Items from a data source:

/-- Settles O33: the TAKE leaves the slot spent, and what is scheduled after it keeps it so. -/
theorem oneTakePerPublish : Obligations.OneTakePerPublish := by
  intro s k c v sl h hc
  obtain ⟨hk, -⟩ := List.getElem?_eq_some_iff.mp h
  refine ⟨_, _, publishOverwrites s k v sl h,
    takeReturnsPending _ k c { sl with val := v, full := true } (by simp [hk]) hc rfl, rfl, List.set_set _, ?_⟩
  intro acts t ha ht
  obtain ⟨⟨sl', hsl', hempty, hn⟩, hrets⟩ := Spent.run (n := sl.wait.length) ha
    ⟨{ val := v, full := false, wait := sl.wait.set c false }, by simp [hk], rfl, by simp⟩ rfl ht
  exact ⟨hrets, sl', hsl', hn, fun d hd => takeWaits t k d sl' hsl' (by rwa [hn]) hempty⟩

/-! ### A TAKE that is owed a value -/

/-- R158: the one consumer of slot `k` has a TAKE outstanding and a value is pending, with `PEEK_CLEARS` off. -/
def Owed (k : Nat) (s : State) : Prop :=
  s.params.peekClears = false ∧ ∃ x, s.slots[k]? = some x ∧ x.full = true ∧ x.wait = [true]

/-- R152: from `s` to `t` the one consumer of slot `k` gets the value pending in `s`. -/
def Served (k : Nat) (s t : State) : Prop :=
  ∃ x, s.slots[k]? = some x ∧ t.rets = s.rets ++ [.take k 0 x.val] ∧
    t.slots = s.slots.set k { x with full := false, wait := [false] }

/-- R158: the TAKE's completing step is enabled. -/
theorem Owed.takeEnabled {k : Nat} {s : State} (h : Owed k s) : takeEnabled k 0 s = true := by
  obtain ⟨-, x, hx, hfull, hwait⟩ := h
  exact takeEnabled_iff.2 ⟨x, hx, hfull, by simp [hwait]⟩

/-- R158: a step other than reset serves the TAKE or leaves it owed: a PUBLISH in between overwrites the value and keeps the
flag and the waiter. -/
theorem Owed.runAct {k : Nat} {a : Act} {s t : State} (h : Owed k s) (ha : a ≠ .rst) (ht : runAct a s = .next t) :
    Owed k t ∨ Served k s t := by
  obtain ⟨hkeeps, x, hx, hfull, hwait⟩ := h
  have hparams : t.params.peekClears = false := by rw [(runAct_advances ha s t ht).params, hkeeps]
  obtain ⟨y, hy, hchange⟩ := (runAct_changes (k := k) ha s t ht).slot hx
  cases hchange with
  | kept => exact .inl ⟨hparams, x, hy, hfull, hwait⟩
  | published _ v => exact .inl ⟨hparams, x.published v, hy, rfl, hwait⟩
  | taken c hc _ hr hs =>
    obtain rfl : c = 0 := by simpa [hwait] using hc
    exact .inr ⟨x, hx, hr, by simpa [hwait] using hs⟩
  | waits _ hempty => simp [hfull] at hempty
  | cleared hclears => simp [hkeeps] at hclears

/-- R152: TAKE on a slot that owes its one consumer a value serves it. -/
theorem Owed.slotTake {k : Nat} {s : State} (h : Owed k s) : Served k s (slotTake k 0 s).2 := by
  obtain ⟨-, x, hx, hfull, hwait⟩ := h
  rw [slotTake_full hx hfull]
  exact ⟨x, hx, rfl, by simp [hwait]⟩

/-- R210 (1): a loop's turn that performs a TAKE does to the slots and the returned values what the TAKE does. -/
theorem loopTake_turn {k c : Nat} {a : Act} {s t : State} (h : loopTake s a = some (.take k c))
    (ht : runAct a s = .next t) : t.slots = (slotTake k c s).2.slots ∧ t.rets = (slotTake k c s).2.rets := by
  unfold loopTake at h
  split at h
  next =>
    split at h <;> cases h
    rename_i hloop
    obtain ⟨-, -, -, rfl⟩ := atPort_next ht
    obtain ⟨hget, hread⟩ := hloop
    simp only [servoTurn, hget, hread, loopRead_take]
    split <;> exact ⟨rfl, rfl⟩
  next =>
    split at h <;> cases h
    rename_i hloop
    obtain ⟨-, -, -, rfl⟩ := atPort_next ht
    obtain ⟨hget, hread⟩ := hloop
    simp only [escTurn, hget, hread, loopRead_take]
    split <;> exact ⟨rfl, rfl⟩
  next => cases h

/-- R14: an action that is a unit of the instruction `i` executes it. -/
theorem runAct_of_actInstr {a : Act} {i : Instr} (h : actInstr a = some i) (s : State) : runAct a s = exec i s := by
  cases a with
  | unit p bs =>
    simp only [actInstr] at h
    split at h <;> cases h
    exact runUnit_of_decode ‹_› s
  | _ => cases h

/-- R158: the completing step of the TAKE, whoever performs it, serves it. -/
theorem Owed.takenBy {k : Nat} {a : Act} {s t : State} (h : Owed k s) (hg : (AgentStep.row (.take k 0)).takenBy s a)
    (ht : Machine.runAct a s = .next t) : Served k s t := by
  have hserved := h.slotTake
  obtain ⟨-, x, hx, -, hwait⟩ := h
  obtain hrow | hloop := hg
  · rw [runAct_of_actInstr hrow, exec_take_at hx (by simp [hwait])] at ht
    cases ht
    exact hserved
  · obtain ⟨hslots, hrets⟩ := loopTake_turn hloop ht
    obtain ⟨y, hy, hr, hs⟩ := hserved
    exact ⟨y, hy, hrets.trans hr, hslots.trans hs⟩

/-! ### Weak fairness -/

/-- R158: in an execution without reset the TAKE stays owed for as long as it is not served. -/
theorem owed_until_served {e : Nat → State} {a : Nat → Act} (he : Executes e a) {k n : Nat}
    (ha : ∀ m, n ≤ m → a m ≠ .rst) (h : Owed k (e n)) {d : Nat}
    (hd : ∀ i < d, ¬ Served k (e (n + i)) (e (n + i + 1))) : Owed k (e (n + d)) := by
  induction d with
  | zero => exact h
  | succ d ih =>
    have howed := ih fun i hi => hd i (by omega)
    have hstep := Owed.runAct (s := { e (n + d) with sched := [] }) howed (ha (n + d) (by omega)) (he.runAct (n + d))
    exact hstep.resolve_right (hd d (by omega))

/-- R158: in a weakly fair execution without reset the TAKE is served in the end: it would be enabled for ever. -/
theorem served_of_weaklyFair {e : Nat → State} {a : Nat → Act} (he : Executes e a) (hf : WeaklyFair e a) {k n : Nat}
    (ha : ∀ m, n ≤ m → a m ≠ .rst) (h : Owed k (e n)) : ∃ d, Served k (e (n + d)) (e (n + d + 1)) := by
  by_contra hnever
  push Not at hnever
  have howed (d : Nat) : Owed k (e (n + d)) := owed_until_served he ha h fun i _ => hnever i
  obtain ⟨m, hm, htaken⟩ := hf (.row (.take k 0)) n fun m hm => by
    obtain ⟨d, rfl⟩ := Nat.exists_eq_add_of_le hm
    exact (howed d).takeEnabled
  obtain ⟨d, rfl⟩ := Nat.exists_eq_add_of_le hm
  exact hnever d (Owed.takenBy (s := { e (n + d) with sched := [] }) (howed d) htaken (he.runAct (n + d)))

/-- Settles O34: the TAKE is served in the end, and stays owed, hence enabled, up to the first step that serves it. -/
theorem fairTakeCompletes : Obligations.FairTakeCompletes := by
  classical
  intro e a k n sl he hf ha hkeeps hsl hone hen
  have howed : Owed k (e n) := by
    obtain ⟨x, hx, hfull, hwait⟩ := takeEnabled_iff.1 hen
    obtain rfl : sl = x := Option.some.inj (hsl.symm.trans hx)
    obtain ⟨b, hb⟩ := List.length_eq_one_iff.1 hone
    exact ⟨hkeeps, sl, hsl, hfull, by simpa [hb] using hwait⟩
  have hserved := served_of_weaklyFair he hf ha howed
  refine ⟨n + Nat.find hserved, by omega, fun j hnj hj => ?_, Nat.find_spec hserved⟩
  obtain ⟨d, rfl⟩ := Nat.exists_eq_add_of_le hnj
  exact (owed_until_served he ha howed fun i hi => Nat.find_min hserved (by omega)).takeEnabled

end Sys2Proof.Machine
end

section
/-! SUPPORT. The proofs of the statements on the engine's operations: INIT and SEND form by form, the two reading steps,
and the checksum of the 16-bit frame. -/

namespace Sys2Proof.Machine

/-! ### INIT and SEND -/

/-- Settles O36: both forms write the ADD line, INIT with its mode latched and the line with the mode that is held. -/
theorem initSendsAdd : Obligations.InitSendsAdd := by
  intro s pin r mode hu hw
  constructor
  · rw [exec_init_uninit hu, sendAdd_ok (by exact hw)]
    rfl
  · rw [exec_tlineAdd_uninit hu, sendAdd_ok (by exact hw)]
    rfl

/-- R171, R234: a rate that is no key of the speed table. -/
theorem rateOf_unsupported {rate : U16} (h150 : rate ≠ 150) (h300 : rate ≠ 300) (h600 : rate ≠ 600)
    (h1200 : rate ≠ 1200) : rateOf rate = none := by
  rw [rateOf, if_neg h150, if_neg h300, if_neg h600, if_neg h1200]

/-- R171, R243: INIT with such a rate latches its operands and raises the ConfigError. -/
theorem acceptInit_unsupported {s : State} (h : s.esc.estate = .uninit) {rate : U16} (hr : rateOf rate = none)
    (pin : Byte) (mode : WireMode) :
    acceptInit pin rate mode s =
      raise .config { s with esc := { s.esc with emode := mode, epin := pin, erate := rate } } := by
  simp only [acceptInit, h, hr]

/-- Settles O37: the table has no such rate, and the ConfigError is raised before any write. -/
theorem unsupportedRateIsConfigError : Obligations.UnsupportedRateIsConfigError := by
  intro s pin rate mode hu h150 h300 h600 h1200
  exact congrArg Host.Outcome.next (acceptInit_unsupported hu (rateOf_unsupported h150 h300 h600 h1200) pin mode)

/-- R170, R171: what INIT of an engine with an endpoint, a stopped or a busy one does. -/
theorem acceptInit_wrongState (pin : Byte) (rate : U16) (mode : WireMode) (s : State) :
    (s.esc.estate = .fault → acceptInit pin rate mode s = completeStatus .init .fault s) ∧
    (s.esc.estate = .ready → acceptInit pin rate mode s = completeStatus .init .badState s) ∧
    (busy s.esc = true → acceptInit pin rate mode s = s) := by
  refine ⟨fun h => ?_, fun h => ?_, fun h => ?_⟩
  · simp only [acceptInit, h]
  · simp only [acceptInit, h]
  · rcases (busy_iff _).1 h with h | h <;> simp only [acceptInit, h]

/-- R170, R174: what SEND of an engine without an endpoint, a stopped or a busy one does. -/
theorem acceptSend_wrongState (thr : U11) (tel : Bool) (s : State) :
    (s.esc.estate = .fault → acceptSend thr tel s = completeStatus .send .fault s) ∧
    (s.esc.estate = .uninit → acceptSend thr tel s = completeStatus .send .badState s) ∧
    (busy s.esc = true → acceptSend thr tel s = s) := by
  refine ⟨fun h => ?_, fun h => ?_, fun h => ?_⟩
  · simp only [acceptSend, h]
  · simp only [acceptSend, h]
  · rcases (busy_iff _).1 h with h | h <;> simp only [acceptSend, h]

/-- Settles O39: a wrong state completes the operation with its status alone, and a busy engine accepts none. -/
theorem operationsInWrongState : Obligations.OperationsInWrongState := by
  intro s pin rate mode thr tel
  obtain ⟨hinitFault, hinitReady, hinitBusy⟩ := acceptInit_wrongState pin rate mode s
  obtain ⟨hsendFault, hsendUninit, hsendBusy⟩ := acceptSend_wrongState thr tel s
  exact ⟨fun h => ⟨congrArg Host.Outcome.next (hinitFault h), congrArg Host.Outcome.next (hsendFault h)⟩,
    fun h => congrArg Host.Outcome.next (hinitReady h), fun h => congrArg Host.Outcome.next (hsendUninit h),
    fun h => ⟨congrArg Host.Outcome.next (hinitBusy h), congrArg Host.Outcome.next (hsendBusy h)⟩⟩

/-- Settles O40: the three forms perform the one write of the THROTTLE line. -/
theorem sendTextWritesThrottle : Obligations.SendTextWritesThrottle := by
  intro s thr tel i hi hr hm hw
  rw [exec_textForm hi hr hm, acceptSendText_ok hw]
  rfl

/-- Settles O41: the three forms perform the one write of the frame, after which SEND completes. -/
theorem sendBin16WritesFrame : Obligations.SendBin16WritesFrame := by
  intro s thr tel i hi hr hm hw
  rw [exec_bin16Form hi hr hm, acceptSendBin16_ok hw]
  rfl

/-! ### The two reading steps -/

/-- R180: ESC.RSPBYTE passes where it is not enabled. -/
theorem escRspbyte_passes {s : State} (h : rowEnabled .escRspbyte s = false) : exec .escRspbyte s = .next s := by
  change execEscRspbyte s = .next s
  unfold execEscRspbyte
  split
  next hb =>
    split
    next hq => simp [rowEnabled, hb, hq, headByte] at h
    next => rfl
  next => rfl

/-- R182: ESC.RSPERR passes where it is not enabled. -/
theorem escRsperr_passes {s : State} (h : rowEnabled .escRsperr s = false) : exec .escRsperr s = .next s := by
  change execEscRsperr s = .next s
  unfold execEscRsperr
  split
  next hb =>
    split
    next hq => simp [rowEnabled, hb, hq, headError] at h
    next => rfl
  next => rfl

/-- R182: ESC.RSPERR where it is enabled. -/
theorem exec_escRsperr_busy {s : State} (hb : busy s.esc = true) {q : List StreamEv} (hq : s.rspq = .ioError :: q) :
    exec .escRsperr s = .next (raise (.engineIo s.esc.eop) { s with rspq := q }) := by
  refine (if_pos hb : execEscRsperr s = _).trans ?_
  rw [hq]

DIRECTIONS FOR THIS TASK: Once you reach the line with "flag and the waiter. -/" in the data above, copy it and every line after it exactly, up to and including the line with "have hparams : t.params.peekClears".

ANSWER TO THIS TASK:
flag and the waiter. -/
theorem Owed.runAct {k : Nat} {a : Act} {s t : State} (h : Owed k s) (ha : a ≠ .rst) (ht : runAct a s = .next t) :
    Owed k t ∨ Served k s t := by
  obtain ⟨hkeeps, x, hx, hfull, hwait⟩ := h
  have hparams : t.params.peekClears = false := by rw [(runAct_advances ha s t ht).params, hkeeps]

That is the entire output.